Or this alternate one : keep cmpxchg_double() stuff but block IRQ in
slab_alloc() if KMEMCHECK or DEBUG_PAGEALLOC

I tested it and got no kmemcheck splat

Thanks

[PATCH] slub: block IRQ in slab_alloc() if KMEMCHECK or DEBUG_PAGEALLOC

Christian Casteyde reported a KMEMCHECK splat in slub code.

Problem is now we are lockless and allow IRQ in slab_alloc, the object
we manipulate from freelist can be allocated and freed right before we
try to read object->next

Same problem can happen with DEBUG_PAGEALLOC

Reported-by: Christian Casteyde <casteyde.christian@free.fr>
Signed-off-by: Eric Dumazet <eric.dumazet@gmail.com>
Cc: Andrew Morton <akpm@linux-foundation.org>
Cc: Pekka Enberg <penberg@cs.helsinki.fi>
Cc: Vegard Nossum <vegardno@ifi.uio.no>
Cc: Christoph Lameter <cl@linux.com>
---
 mm/slub.c |   16 ++++++++++++----
 1 files changed, 12 insertions(+), 4 deletions(-)

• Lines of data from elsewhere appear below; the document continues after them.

-- ==== Sys2Proof/Tests/Slice0.lean ====
section
/-! SUPPORT. The model's own tests: words written out from the encodings of R216 to R229 and R391, ill-formed instructions,
single steps, and for every statement states and operands that meet its hypotheses, clause by clause. -/

namespace Sys2Proof.Tests

open Sys2Proof.Machine

-- The tests are checked one after another: as many of them at once would ask for more memory than a check has.
set_option Elab.async false

/-! ### Decoding: words put together from the fields of spec/opcode_table.json, and those that R216 to R219 write out -/

/-- The instruction of words that are one group without references. -/
def whole (ws : List Nat) : Option Instr :=
  match decodeGroup ws with
  | .ok g => if g.len = ws.length ∧ g.deps = [] then some g.instr else none
  | .error _ => none

theorem test_decode_scalar1 : [
    [0x00D13900], [0x0103CE00], [0x01B8B900], [0x027CE400], [0x02A01100], [0x031BA500], [0x038A8500], [0x046EB000],
    [0x04871A00], [0x054BA200], [0x05ADDF00], [0x062D4200], [0x06CE5800], [0x07444B00], [0x07A05300], [0x084A9B00],
    [0x08A7C000], [0x093C0000], [0x099DC000], [0x0A145400], [0x0AFE7300], [0x0B770E00], [0x0B9D0828], [0x0D00059F]].map whole = [
    .add 0x14 9 0x19, .sub 0 0x1E 0xE, .mul 0xE 5 0x19, .mulh 0x1F 7 4, .mulhn 8 0 0x11, .div 6 0x1D 5,
    .divn 2 0x14 5, .rem 0x1B 0x15 0x10, .remn 1 0x18 0x1A, .and 0x12 0x1D 2, .or 0xB 0xE 0x1F, .xor 0xB 0xA 2,
    .andn 0x13 0x12 0x18, .sll 0x11 2 0xB, .srl 8 2 0x13, .sra 0x12 0x14 0x1B, .clz 9 0x1E, .ctz 0xF 0, .popc 7 0xE,
    .slt 5 2 0x14, .sltn 0x1F 0x13 0x13, .seq 0x1D 0x18 0xE, .sel 7 8 8 5, .trap 0x59F].map some := rfl

theorem test_decode_scalar2 : [
    [0x0D800000], [0x0E00A0AD], [0x0E800000], [0x0F000000], [0x0F815400], [0x10168F05], [0x1089A168], [0x112634D7],
    [0x1190DB93], [0x122621A3], [0x128D602B], [0x13118020], [0x13D1603B], [0x1460E9F5], [0x14FDB444], [0x1578ECC0],
    [0x15F33178], [0x16672C2E], [0x16903A75], [0x1748FD00], [0x17D68C00], [0x18062680], [0x18F7B180], [0x19548D00]].map whole = [
    .eret, .bkpt 0xA0AD, .nop, .endTask, .wstart 0xA 0x14, .addi 5 0x14 0xF05, .andi 2 0xD 0x168, .ori 9 0x11 0x14D7,
    .xori 4 6 0x1B93, .slti 9 0x11 0x1A3, .slli 3 0xB 0x2B, .srli 4 0xC 0x20, .srai 0x14 0xB 0x3B, .movi 0x18 0xE9F5,
    .movh 0x1F 0x1B444, .ldsp 0x1E 7 1 0xFFFFFCC0, .stsp 0x1C 0x19 2 0x178, .ldslot 0x19 3 0x2C2E,
    .stslot 4 0 0x3A75, .min 0x12 7 0x1D, .max 0x15 0x14 0xC, .ldh 1 8 0x13 1, .sth 0x1D 0xE 0x18 3, .minn 0x15 4 0xD].map some := rfl

theorem test_decode_scalar3 : [
    [0x19BDD300], [0x1A05A000], [0x1C386D57], [0x1CC8081D], [0x1D7BC2EE], [0x1DA05303], [0x1E1D816C], [0x1E822000]].map whole = [
    .maxn 0xF 0xE 0x13, .xlat 0 2 0x1A, .b 0x386D57, .bc 0x12 0 2 0x1D, .bz 0x1E 0xFFFFC2EE, .bnz 8 0x5303,
    .call 0x1D816C, .jr 0x11].map some := rfl

theorem test_decode_loop : [
    [0x208B406B], [0x21000064], [0x21941000], [0x2261602A], [0x228B2500], [0x230AA000], [0x23B80074], [0x241CD000],
    [0x2473F000]].map whole = [
    .loop 5 0x14 0x6B, .lbody 0 0x64, .lbrk 1 2 1, .agset 6 0x16 0x2A, .agdim 0 5 0x12 0xA, .agind 0 5 0xA,
    .agstep 3 4 0x74, .agrd 1 0xD, .agrdIdx 7 1 0x1F].map some := rfl

theorem test_decode_vector1 : [
    [0x4087FFC4], [0x413B3922], [0x41814AE9], [0x4212E644], [0x42E79549], [0x43319484], [0x439349C9], [0x44710810],
    [0x44D72040], [0x457920A9], [0x45ABC49F], [0x462A4460], [0x4685B120], [0x4726D840], [0x47C5E0E0], [0x4838B840],
    [0x48E10E00], [0x4940BE60], [0x498F8A8C], [0x4A552320], [0x4AC840A1], [0x4B1B8841], [0x4BACA910], [0x4C5B4A41]].map whole = [
    .vadd 1 0x1F 0x1F 6 0 2 0, .vsub 0xE 0x19 0x19 1 0 1 0, .vmul 0 0xA 0xA 7 1 0 1, .vfma 4 0x17 6 2 0 2 0,
    .vfms 0x19 0x1C 0x15 2 1 0 1, .vfnma 0xC 0xC 0x14 4 0 2 0, .vmin 4 0x1A 9 6 1 1, .vmax 0x1C 8 8 0 2 0,
    .vabs 0x15 0x19 2 0 0, .vneg 0x1E 9 5 1 1, .vaddi 0xA 0x1E 1 0x9F, .vand 0xA 0x12 4 3, .vor 1 0xD 0x11 1,
    .vxor 9 0x16 0x18 2, .vnot 0x11 0xF 7, .vshl 0xE 5 0x18 2, .vshr 0x18 8 0xE 0, .vsra 0x10 5 0x1E 3,
    .vcmp 3 0x1C 0xA 4 1 4, .vsel 0x15 9 3 1, .vclass 0x12 2 5 1, .vcvt 6 0x1C 8 8 0 1, .vpack 0xB 5 9 2 0 0,
    .vunpack 0x16 0x1A 0xA 8 1].map some := rfl

theorem test_decode_vector2 : [
    [0x4CBBD6E0], [0x4D4FF064, 0xE2040001], [0x4D8220A2, 0xE20C0003], [0x4E177300], [0x503C801B], [0x50240217],
    [0x50ED7184], [0x50F40215], [0x51129575], [0x51CFB182], [0x52131360], [0x5298A8C0], [0x53088720], [0x53ABC000],
    [0x5420C040], [0x54885400], [0x55646500], [0x58118000], [0x58909000], [0x59094000], [0x59858000], [0x5A0D8000],
    [0x5AB18000]].map whole = [
    .vscale 0xE 0x1E 0x16 7 0 0 0, .vred 19 31 16 3 4 1 1, .vscan 0 17 0 5 2 3 3, .vmxq 5 0x1B 0x13 0,
    .vld 0xF 4 0 0x1B, .vldSlot 9 0 0x17, .vst 0x1B 0xB 4 0xFFFFFF84, .vstSlot 0x1D 0 0x15,
    .vldb 4 0x14 5 0xFFFFFF75, .vldg 0x13 0x1D 0x11 4 2, .vstg 4 0x18 0x13 3 0, .vgat 6 5 8 6, .vperm 2 4 7 1,
    .vbcast 0xA 0x1E 0, .vmov 8 6 2, .vmovs 2 2 0x14, .vins 0x19 3 5, .mand 4 3 0, .mor 4 1 1, .mxor 2 2 4,
    .mnot 1 3, .mpop 3 3, .mfirst 0xC 3].map some := rfl

theorem test_decode_exponent : [
    [0x60FB0040], [0x61654000], [0x61FF8060], [0x62160000], [0x62E50020], [0x635B60A0], [0x6389C0E0], [0x6479E060],
    [0x64802000], [0x650D40C0], [0x659B5FE0], [0x660CA5A0]].map whole = [
    .xexp2 0x1E 0x18 2, .xlog2 0x19 0xA 0, .xrcp 0x1F 0x1C 3, .xrsq 5 0x10 0, .xsqrt 0x19 8 1, .xsin 0x16 0x1B 5,
    .xcos 2 0xE 7, .xtanh 0x1E 0xF 3, .xlogi 0 1 0, .xerf 3 0xA 6, .xsmax 6 0x1A 0x1F 7, .xexpm 3 5 5 5].map some := rfl

theorem test_decode_matrix : [
    [0x80E29800], [0x80CB3E00], [0x81001B18, 0xE2FC035E], [0x81CD70B0, 0xE20C01CA], [0x8220D000, 0xE20C0000],
    [0x8281C000, 0xE20C0000], [0x83600000], [0x83E91C00], [0x84704000], [0x84007400], [0x84E00000, 0xE2040000],
    [0x85500000], [0x85840400], [0x86000100]].map whole = [
    .bld 3 0 2 0x13, .bldLut4 2 1 3 6, .mma 0 0 0 3 12 6 63 862, .mmav 4 3 1 14 2 12 3 458, .acz 2 13 0 3,
    .acinit 0 28 0 3, .aclose 6, .acrd 6 4 0x11 3, .acst 7 4, .acstPart 0 7, .acmerge 6 0 1, .acdrop 5, .tld 4 4,
    .tswap 1].map some := rfl

/-- R314: bld.lut4 of code table 0, slot 2, tile 1, g3. -/
theorem test_decode_lut : whole [0x80CB3800] = some (.bldLut4 2 1 3 0) := rfl

theorem test_decode_command : [
    [0xA0C81336], [0xA14247E3], [0xA1EBF7D7], [0xA26FC693], [0xA28C96A0], [0xA3770B58], [0xA3EEA0BB], [0xA40100FB],
    [0xA482A071], [0xA55C0091, 0xE20C0000], [0xA598004C, 0xE20C0000], [0xA600001F, 0xE2040000], [0xA690D444],
    [0xA71F2F6C, 0xE20A84C4], [0xA7829B57]].map whole = [
    .cpy 0x12 0 0x13 0x36, .cpyh 0x10 0x12 7 0xE3, .gath 0x1A 0x1F 0x17 0xD7, .scat 0x1B 0x1E 6 0x93,
    .send 3 4 0x16 0xA0, .bcast 0x1D 0x18 0xB 0x58, .ratm 0x1B 0x15 0xBB, .sqld 8 0xFB, .csum 0x15 0x71,
    .nmq 23 145 3, .nmr 6 76 3, .coll 0 31 1, .carry 4 6 0x14 0x44, .merge 7 25 15 108 2 165060,
    .cmpct 0 0x14 0x1B 0x57].map some := rfl

theorem test_decode_queue1 : [
    [0xC0800043], [0xC149067B], [0xC19C6202], [0xC253EAEE], [0xC2A5A53C], [0xC3378996], [0xC3964AAB], [0xC4779AF4],
    [0xC4DE15F9], [0xC5169C85], [0xC5B12D96], [0xC6507321], [0xC680CDB9], [0xC700BB8F], [0xC7D7B000], [0xC91C0550],
    [0xC9E00CA8], [0xCA101C5D], [0xCAA4280E], [0xCB201566], [0xCBD40033], [0xCC4C07E3], [0xCCA40ECE], [0xCD403176]].map whole = [
    .fence 1 3, .ldsDevice 0x12 4 3 0 1 0x3B, .stsDevice 7 1 0x11 0 0 2, .aaddDevice 0x14 0xF 0x15 0 3 0x2E,
    .aminDevice 9 6 0x12 1 0 0x3C, .amaxDevice 0xD 0xE 4 1 2 0x16, .aandDevice 5 9 5 0 2 0x2B,
    .aorDevice 0x1D 0xE 0xD 0 3 0x34, .axorDevice 0x17 8 0xA 1 3 0x39, .aswpDevice 5 0xA 0xE 0 2 5,
    .acasDevice 0xC 4 0x16 1 2 0x16, .waitvDevice 0x14 1 0x19 0 0x21, .ntoneDevice 3 6 2 0x39,
    .ntallDevice 2 0x1D 2 0xF, .ownx 0x15 0xE 0x18, .ldsSp 7 2 1 1 0x10, .stsSp 0x18 6 0 2 0x28,
    .aaddSp 4 0xE 0 1 0x1D, .aminSp 9 0x14 0 0 0xE, .amaxSp 8 0xA 1 1 0x26, .aandSp 0x15 0 0 0 0x33,
    .aorSp 0x13 3 1 3 0x23, .axorSp 9 7 0 3 0xE, .aswpSp 0x10 0x18 1 1 0x36].map some := rfl

theorem test_decode_queue2 : [
    [0xCDB80888], [0xCE5C3572], [0xCE800FAB], [0xCF0015B9], [0xD0024F00], [0xD0817700], [0xD1025F00], [0xD1DD1340],
    [0xD23FC000], [0xD2D3222D], [0xD3116000], [0xD3BF0068]].map whole = [
    .acasSp 0xE 4 0 2 8, .waitvSp 0x17 0x1A 1 0x32, .ntoneSp 7 2 0x2B, .ntallSp 0xA 2 0x39, .binit 0x12 0xF,
    .barv 0xB 0x17, .bexp 0x12 0x1F, .bwait 0x17 8 0x13 1 0, .tkt 0xF 0x1E, .qpush 0x14 0x19 2 0x2D, .evpop 4 0xB,
    .sigw 0xF 0x18 0 1 0x28].map some := rfl

theorem test_decode_micro : [
    0x08000000, 0x11600000, 0x19720000, 0x2170C5F7, 0x2EB90000, 0x2905A3C0, 0x30928000, 0x35CD40D5, 0x38E18000,
    0x3A8D0747, 0x401A4000, 0x4054B492, 0x4800013E, 0x520002EF, 0x5838054A, 0x60000000, 0x68E00000, 0x70246000,
    0x78000000].map decodeMicro = [
    .emit 0, .emitx 0 0xB, .ldpm 2 0x39, .ldw 2 0xE 0xC5F7, .addw 0xD 7 4, .addwImm 2 0 0x1A3C0, .subw 1 2 0xA,
    .subwImm 0xB 9 0x140D5, .andw 1 0xC 6, .andwImm 5 1 0x10747, .cmpw 3 9, .cmpwImm 0xA 0xB492, .br 0x13E,
    .brc 2 0x2EF, .loopw 7 0x54A, .endl, .wtok 0 0x1C, .wsig 4 0x23, .stopw].map .ok := rfl

theorem test_decode_rest : [[0x0C0C0140], [0x0C80E010], [0x4E84419D], [0x140FFFF9], [0x1E000004], [0x15941900], [0x03146400]].map whole =
    [.sysr 3 0x140, .sysw 7 0x10, .vmxd 1 2 1 0x13 2 1, .movi 3 0xFFFFFFF9, .call 4, .stsp 5 0 3 0x100, .div 5 3 4].map some := rfl

/-- DEP, IMM and TAIL words (R218 to R221). -/
theorem test_decode_groups :
    decodeGroup [0xE0000041, 0x151CD808] = .ok { deps := [(2, 1)], instr := .ldsp 7 6 3 8, head := 1, len := 2 } ∧
    decodeGroup [0xE1000091, 0x10141456] = .ok { deps := [], instr := .addi 5 0 0x123456, head := 1, len := 2 } ∧
    decodeGroup [0x81001080, 0xE20403FC, 0x0E800000] = .ok { deps := [], instr := .mma 0 0 0 2 2 0 1 0x3FC, head := 0, len := 2 } :=
  ⟨rfl, rfl, rfl⟩

/-- Every row of the opcode table that has bits is read by its own name: the first and the last of each engine. -/
theorem test_decode_table : [0x00800000, 0x1E800000, 0x20800000, 0x240C0000, 0x40800000, 0x5A800000, 0xD3800000].map (decodeTableWord 32) =
    [some (.add 0 0 0), some (.jr 0), some (.loop 0 0 0), some (.agrd 0 0), some (.vadd 0 0 0 0 0 0 0), some (.mfirst 0 0), some (.sigw 0 0 0 0 0)] := rfl

/-! ### Ill-formed instructions: one for each check of WellFormed -/

theorem test_illformed_scalar : [.sysr 1 6, .sysw 1 0x141, .xlat 0 3 1, .bc 1 2 6 0, .loop 6 0 1, .lbody 6 1, .lbrk 3 0 0, .lbrk 0 6 0,
    .agdim 0 6 1 2, .agind 0 6 1, .agstep 0 6 1, .agrdIdx 0 6 1].map wellFormed = List.replicate 12 false := rfl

diff --git a/mm/slub.c b/mm/slub.c
index 94d2a33..9c34a2b 100644
--- a/mm/slub.c
+++ b/mm/slub.c
@@ -1881,7 +1881,13 @@ debug:
  * If not then __slab_alloc is called for slow processing.
  *
  * Otherwise we can simply pick the next object from the lockless free list.
+ * Since we access object->next, we must disable irqs if KMEMCHECK or
+ * DEBUG_PAGEALLOC is defined, since object could be allocated and freed
+ * under us.
  */
+#if !defined(CONFIG_CMPXCHG_LOCAL) || defined(CONFIG_KMEMCHECK) || defined(CONFIG_DEBUG_PAGEALLOC)
+#define MASK_IRQ_IN_SLAB_ALLOC
+#endif
 static __always_inline void *slab_alloc(struct kmem_cache *s,
 		gfp_t gfpflags, int node, unsigned long addr)
 {
@@ -1889,16 +1895,18 @@ static __always_inline void *slab_alloc(struct kmem_cache *s,
 	struct kmem_cache_cpu *c;
 #ifdef CONFIG_CMPXCHG_LOCAL
 	unsigned long tid;
-#else
+#endif
+#ifdef MASK_IRQ_IN_SLAB_ALLOC
 	unsigned long flags;
 #endif
 
 	if (slab_pre_alloc_hook(s, gfpflags))
 		return NULL;
 
-#ifndef CONFIG_CMPXCHG_LOCAL
+#ifdef MASK_IRQ_IN_SLAB_ALLOC
 	local_irq_save(flags);
-#else
+#endif
+#ifdef CONFIG_CMPXCHG_LOCAL
 redo:
 #endif
 
@@ -1954,7 +1962,7 @@ redo:
 		stat(s, ALLOC_FASTPATH);
 	}
 
-#ifndef CONFIG_CMPXCHG_LOCAL
+#ifdef MASK_IRQ_IN_SLAB_ALLOC
 	local_irq_restore(flags);
 #endif
Comment 22 Eric Dumazet 2011-04-20 14:27:00 UTC
Le mercredi 20 avril 2011 à 09:05 -0500, Christoph Lameter a écrit :
> On Wed, 20 Apr 2011, Eric Dumazet wrote:
> 
> > > Then, just disable SLUB_CMPXCHG_DOUBLE if KMEMCHECK is defined, as I did
> in my first patch.
> 
> Ok your first patch seems to be the sanest approach.
> 
> >  {
> > @@ -1889,16 +1895,18 @@ static __always_inline void *slab_alloc(struct
> kmem_cache *s,
> >     struct kmem_cache_cpu *c;
> >  #ifdef CONFIG_CMPXCHG_LOCAL
> >     unsigned long tid;
> > -#else
> > +#endif
> > +#ifdef MASK_IRQ_IN_SLAB_ALLOC
> >     unsigned long flags;
> >  #endif
> >
> 
> Yea well that does not bring us much.

Well, we keep the fast free path ?

only slab_alloc() would have to disable irqs for ~20 instructions.
Comment 23 Eric Dumazet 2011-04-20 15:01:57 UTC
Le mercredi 20 avril 2011 à 09:42 -0500, Christoph Lameter a écrit :

> Avoiding the irq handling yields the savings that improve the fastpath. if
> you do both then there is only a regression left. So lets go with
> disabling the CMPXCHG_LOCAL.

OK, let's do that then.

Thanks

[PATCH v4] slub: dont use cmpxchg_double if KMEMCHECK or DEBUG_PAGEALLOC

Christian Casteyde reported a KMEMCHECK splat in slub code.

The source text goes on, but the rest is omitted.